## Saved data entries
■ ■ ■ ■

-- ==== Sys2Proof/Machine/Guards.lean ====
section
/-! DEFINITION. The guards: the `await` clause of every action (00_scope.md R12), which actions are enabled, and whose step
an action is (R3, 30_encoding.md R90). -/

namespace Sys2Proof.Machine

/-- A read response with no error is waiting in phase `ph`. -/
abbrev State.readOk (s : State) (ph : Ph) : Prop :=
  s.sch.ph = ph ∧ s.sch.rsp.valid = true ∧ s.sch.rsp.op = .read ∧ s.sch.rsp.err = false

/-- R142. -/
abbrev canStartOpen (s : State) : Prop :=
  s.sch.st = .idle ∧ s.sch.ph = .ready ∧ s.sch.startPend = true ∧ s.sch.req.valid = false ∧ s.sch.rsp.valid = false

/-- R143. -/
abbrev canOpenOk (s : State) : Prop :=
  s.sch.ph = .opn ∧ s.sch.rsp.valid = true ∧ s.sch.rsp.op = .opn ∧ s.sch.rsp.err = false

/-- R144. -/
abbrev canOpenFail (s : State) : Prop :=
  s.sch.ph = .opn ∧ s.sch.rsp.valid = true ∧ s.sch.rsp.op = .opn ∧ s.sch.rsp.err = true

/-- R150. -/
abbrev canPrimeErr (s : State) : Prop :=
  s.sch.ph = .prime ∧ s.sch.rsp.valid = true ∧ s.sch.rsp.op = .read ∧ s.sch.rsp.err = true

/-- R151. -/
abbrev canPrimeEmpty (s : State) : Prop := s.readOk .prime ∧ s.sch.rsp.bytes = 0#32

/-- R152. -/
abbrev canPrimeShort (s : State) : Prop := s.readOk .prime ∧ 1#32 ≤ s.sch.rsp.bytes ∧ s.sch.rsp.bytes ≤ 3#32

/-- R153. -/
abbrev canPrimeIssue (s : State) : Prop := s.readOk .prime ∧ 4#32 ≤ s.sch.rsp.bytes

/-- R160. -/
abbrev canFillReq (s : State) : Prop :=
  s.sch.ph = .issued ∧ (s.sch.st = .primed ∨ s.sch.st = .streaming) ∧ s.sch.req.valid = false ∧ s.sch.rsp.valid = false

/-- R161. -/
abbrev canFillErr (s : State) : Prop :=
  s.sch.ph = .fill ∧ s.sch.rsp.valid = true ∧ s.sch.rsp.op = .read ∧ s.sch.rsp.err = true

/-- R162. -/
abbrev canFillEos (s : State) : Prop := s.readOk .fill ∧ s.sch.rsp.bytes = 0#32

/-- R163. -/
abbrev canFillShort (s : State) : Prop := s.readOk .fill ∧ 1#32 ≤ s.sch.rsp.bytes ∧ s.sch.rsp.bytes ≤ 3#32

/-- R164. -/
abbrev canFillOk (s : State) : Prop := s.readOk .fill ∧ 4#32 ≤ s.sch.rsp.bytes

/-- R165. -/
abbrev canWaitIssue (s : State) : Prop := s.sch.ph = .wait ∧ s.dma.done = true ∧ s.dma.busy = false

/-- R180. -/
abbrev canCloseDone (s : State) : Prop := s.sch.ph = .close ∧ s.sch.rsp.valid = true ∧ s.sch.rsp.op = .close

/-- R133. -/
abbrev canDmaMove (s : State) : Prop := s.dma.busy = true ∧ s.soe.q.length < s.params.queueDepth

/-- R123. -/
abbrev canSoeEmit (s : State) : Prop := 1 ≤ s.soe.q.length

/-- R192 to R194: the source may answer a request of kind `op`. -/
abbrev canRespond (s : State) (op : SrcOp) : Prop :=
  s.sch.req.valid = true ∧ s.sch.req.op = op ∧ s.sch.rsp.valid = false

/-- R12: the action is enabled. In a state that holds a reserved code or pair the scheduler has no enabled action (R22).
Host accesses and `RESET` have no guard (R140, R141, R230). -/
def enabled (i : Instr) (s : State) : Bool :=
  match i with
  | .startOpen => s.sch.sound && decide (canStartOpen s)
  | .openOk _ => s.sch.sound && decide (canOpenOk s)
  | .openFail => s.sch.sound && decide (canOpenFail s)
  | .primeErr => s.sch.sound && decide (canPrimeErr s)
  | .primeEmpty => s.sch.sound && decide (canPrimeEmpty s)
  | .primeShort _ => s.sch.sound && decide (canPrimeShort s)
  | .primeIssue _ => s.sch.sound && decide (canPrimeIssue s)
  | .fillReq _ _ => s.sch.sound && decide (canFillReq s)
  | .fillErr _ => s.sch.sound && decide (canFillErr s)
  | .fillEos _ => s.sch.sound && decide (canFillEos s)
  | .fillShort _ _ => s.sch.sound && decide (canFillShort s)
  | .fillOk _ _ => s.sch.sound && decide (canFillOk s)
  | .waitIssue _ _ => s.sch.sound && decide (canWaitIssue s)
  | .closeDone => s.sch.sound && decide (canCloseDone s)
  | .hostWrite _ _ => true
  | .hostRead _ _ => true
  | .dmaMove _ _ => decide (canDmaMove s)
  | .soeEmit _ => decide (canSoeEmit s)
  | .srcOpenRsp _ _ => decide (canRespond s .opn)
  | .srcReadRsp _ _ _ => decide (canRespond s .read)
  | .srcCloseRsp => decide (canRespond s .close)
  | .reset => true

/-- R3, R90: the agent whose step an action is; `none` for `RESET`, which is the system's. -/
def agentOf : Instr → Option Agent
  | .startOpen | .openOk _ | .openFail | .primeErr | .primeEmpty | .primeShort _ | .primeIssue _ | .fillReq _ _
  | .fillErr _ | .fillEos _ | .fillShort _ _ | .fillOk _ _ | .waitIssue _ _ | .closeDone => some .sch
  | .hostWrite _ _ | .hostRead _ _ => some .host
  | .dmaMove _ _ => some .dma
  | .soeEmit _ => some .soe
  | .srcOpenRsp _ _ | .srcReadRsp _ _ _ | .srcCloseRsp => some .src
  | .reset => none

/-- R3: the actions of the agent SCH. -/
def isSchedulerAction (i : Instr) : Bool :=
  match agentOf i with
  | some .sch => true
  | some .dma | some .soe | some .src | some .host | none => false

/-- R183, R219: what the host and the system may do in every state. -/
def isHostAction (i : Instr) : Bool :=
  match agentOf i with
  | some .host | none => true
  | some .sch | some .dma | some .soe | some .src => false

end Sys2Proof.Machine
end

■ ■ ■ ■

## ACTION ITEM
In exact wording, restate the lines of the data above from the first through the one holding "namespace Sys2Proof.Machine", and stop after that line.

## ANSWER SPACE
-- ==== Sys2Proof/Machine/Guards.lean ====
section
/-! DEFINITION. The guards: the `await` clause of every action (00_scope.md R12), which actions are enabled, and whose step
an action is (R3, 30_encoding.md R90). -/

namespace Sys2Proof.Machine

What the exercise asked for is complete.